# [Instructions for the task]
Only one stretch of the data below is wanted: the lines from the one with "dbas : List (Nat × Nat)" through the one with "rowsTotal : Nat", repeated exactly.

# [Records for the task]
/-- The host interface beside its objects. -/
structure HostIf where
  ctrls : Vector Controller 2
  slots : SMap CmdSlot
  namespaces : SMap Namespace
  reservations : SMap Reservation
  /-- persisted reservation copies in NOR: (SEQ, state) (R355); and commands that wait for the write -/
  resCopies : Vector (Nat × SMap Reservation) 2
  resWaiting : List (Nat × Nat)
  /-- fetching stopped by the safe state (R476) -/
  fetchStopped : Bool
  /-- power-state entry in progress: target and a command waits (R365, R366) -/
  psEntry : Option Nat
  psWaiting : Bool
  psPhase : Nat
  /-- last operational power state, and a command has asked to leave a non-operational one (R366) -/
  lastOperational : Nat
  wake : Bool
  /-- which controller received the last slot, and the I/O slots have all been taken since both controllers have I/O waiting (R343) -/
  lastPort : Port
  scarce : Bool
  /-- sanitize status log: last status -/
  sanitize : Nat
  /-- the cache policy in force since the start is STRICT (R350) -/
  strict : Bool
  deriving DecidableEq, Repr

/-! ### Stitch layouts, rebuild, patrol, reshape (R368–R420) -/

/-- A stitch map in use (R374): layout number, type, K, M, rows and stripes per period, ACT_MAX, surfaces, spare and
the positions (surface, row). -/
structure StitchMap where
  layoutId : Nat
  typ : Nat
  k : Nat
  m : Nat
  periodRows : Nat
  periodStripes : Nat
  actMax : Nat
  surfaces : Nat
  spare : Nat
  positions : List (Nat × Nat)
  deriving DecidableEq, Repr

/-- A remap entry (R377). -/
structure Remap where
  surface : Nat
  row : Nat
  crowded : Bool
  filled : Bool
  deriving DecidableEq, Repr

/-- An open journal entry (R385) with the sectors still to be written. -/
structure JournalEntry where
  seq : Nat
  stripe : Nat
  nsid : Nat
  mapSlot : Nat
  method : Nat
  gen : Nat
  /-- listed sectors: (member, offset, payload) -/
  list : List (Nat × Nat × List Byte)
  /-- blocks the update covers: DBA, and the admission number of the data -/
  dbas : List (Nat × Nat)
  valid : Bool
  replay : Bool
  deriving DecidableEq, Repr

/-- A rebuild job (R400, R420). -/
structure Job where
  surface : Nat
  watermark : Nat
  done : Nat
  total : Nat
  deriving DecidableEq, Repr

/-- A lost range (R409). -/
structure Lost where
  nsid : Nat
  lba : Nat
  count : Nat
  cause : Nat
  deriving DecidableEq, Repr

/-- A reshape checkpoint (R416, R420). -/
structure Reshape where
  nsid : Nat
  newSlot : Nat
  firstRow : Nat
  firstStripe : Nat
  periods : Nat
  blocks : Nat
  groupBlocks : Nat
  groupsTotal : Nat
  nextGroup : Nat
  deriving DecidableEq, Repr

/-- Layout, journal and background-work state. -/
structure Layout where
  seq : Nat
  rowsTotal : Nat
  maps : SMap StitchMap
  /-- maps of the loaded bundle (R374), by LAYOUT_ID -/
  bundleMaps : SMap StitchMap
  /-- the remap table (R377) -/
  remap : SMap Remap
  /-- allocated stripes, and dirty write-intent groups, as rising lists of numbers (R379, R387) -/
  allocated : List Nat
  /-- stripes whose allocation bit was cleared since the last mirror point (R387) -/
  allocCleared : List Nat
  /-- dirty write-intent groups (R387) -/
  dirtyGroups : List Nat
  /-- groups whose bit is set in the mirror, groups touched since the last mirror point -/
  mirroredGroups : List Nat
  touchedGroups : List Nat
  /-- open journal entries and the next sequence number (R385) -/
  journal : List JournalEntry
  journalSeq : Nat
  /-- stripes awaiting replay or resync ahead of their turn (R391) -/
  pinned : List Nat
  /-- entries to replay and groups to resync (R390, R391) -/
  replayQueue : List JournalEntry
  resyncQueue : List Nat
  /-- lost ranges, their generation and merges (R409, R410) -/
  lost : List Lost
  lostGen : Nat
  lostMerges : Nat
  /-- surfaces in the order of their retirement, and STALE_ALL (R397, R400) -/
  retiredOrder : List Nat
  staleAll : Nat
  /-- rebuild jobs (R400) -/
  jobs : List Job
  /-- members of jobs that the critical pass has rebuilt since the start: (surface of the job, stripe) (R400) -/
  criticalDone : List (Nat × Nat)
  /-- stripes that the critical pass takes first (R402) -/
  critFront : List Nat
  /-- stripes with a suspect parity (R406) -/
  suspects : List Nat
  /-- the reshape checkpoint, and whether a group is held for its copy (R416, R417) -/
  reshape : Option Reshape
  reshapeHold : Bool
  /-- mirror pages whose program has failed, and the page generation of each page that has been mirrored (R386) -/
  mirrorWaiting : List Nat
  pageGens : SMap Nat
  /-- log page 0xD1 generation -/
  healthGen : Nat
  /-- under STALE_ALL, the members rebuilt so far: (surface, stripe) (R397) -/
  staleFilled : List (Nat × Nat)
  /-- blocks of copied reshape groups that are on the medium in one layout only: (DBA, in the new one) (R417) -/
  halfDone : List (Nat × Bool)
  /-- chunks rebuilt on behalf of each surface (R421) -/
  rebuiltOf : SMap Nat
  /-- WATERMARK and CHUNKS_DONE of each job's surface as last written to the checkpoint area (R405) -/
  savedJobs : SMap (Nat × Nat)
  deriving DecidableEq, Repr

# [Output]
  dbas : List (Nat × Nat)
  valid : Bool
  replay : Bool
  deriving DecidableEq, Repr

/-- A rebuild job (R400, R420). -/
structure Job where
  surface : Nat
  watermark : Nat
  done : Nat
  total : Nat
  deriving DecidableEq, Repr

/-- A lost range (R409). -/
structure Lost where
  nsid : Nat
  lba : Nat
  count : Nat
  cause : Nat
  deriving DecidableEq, Repr

/-- A reshape checkpoint (R416, R420). -/
structure Reshape where
  nsid : Nat
  newSlot : Nat
  firstRow : Nat
  firstStripe : Nat
  periods : Nat
  blocks : Nat
  groupBlocks : Nat
  groupsTotal : Nat
  nextGroup : Nat
  deriving DecidableEq, Repr

/-- Layout, journal and background-work state. -/
structure Layout where
  seq : Nat
  rowsTotal : Nat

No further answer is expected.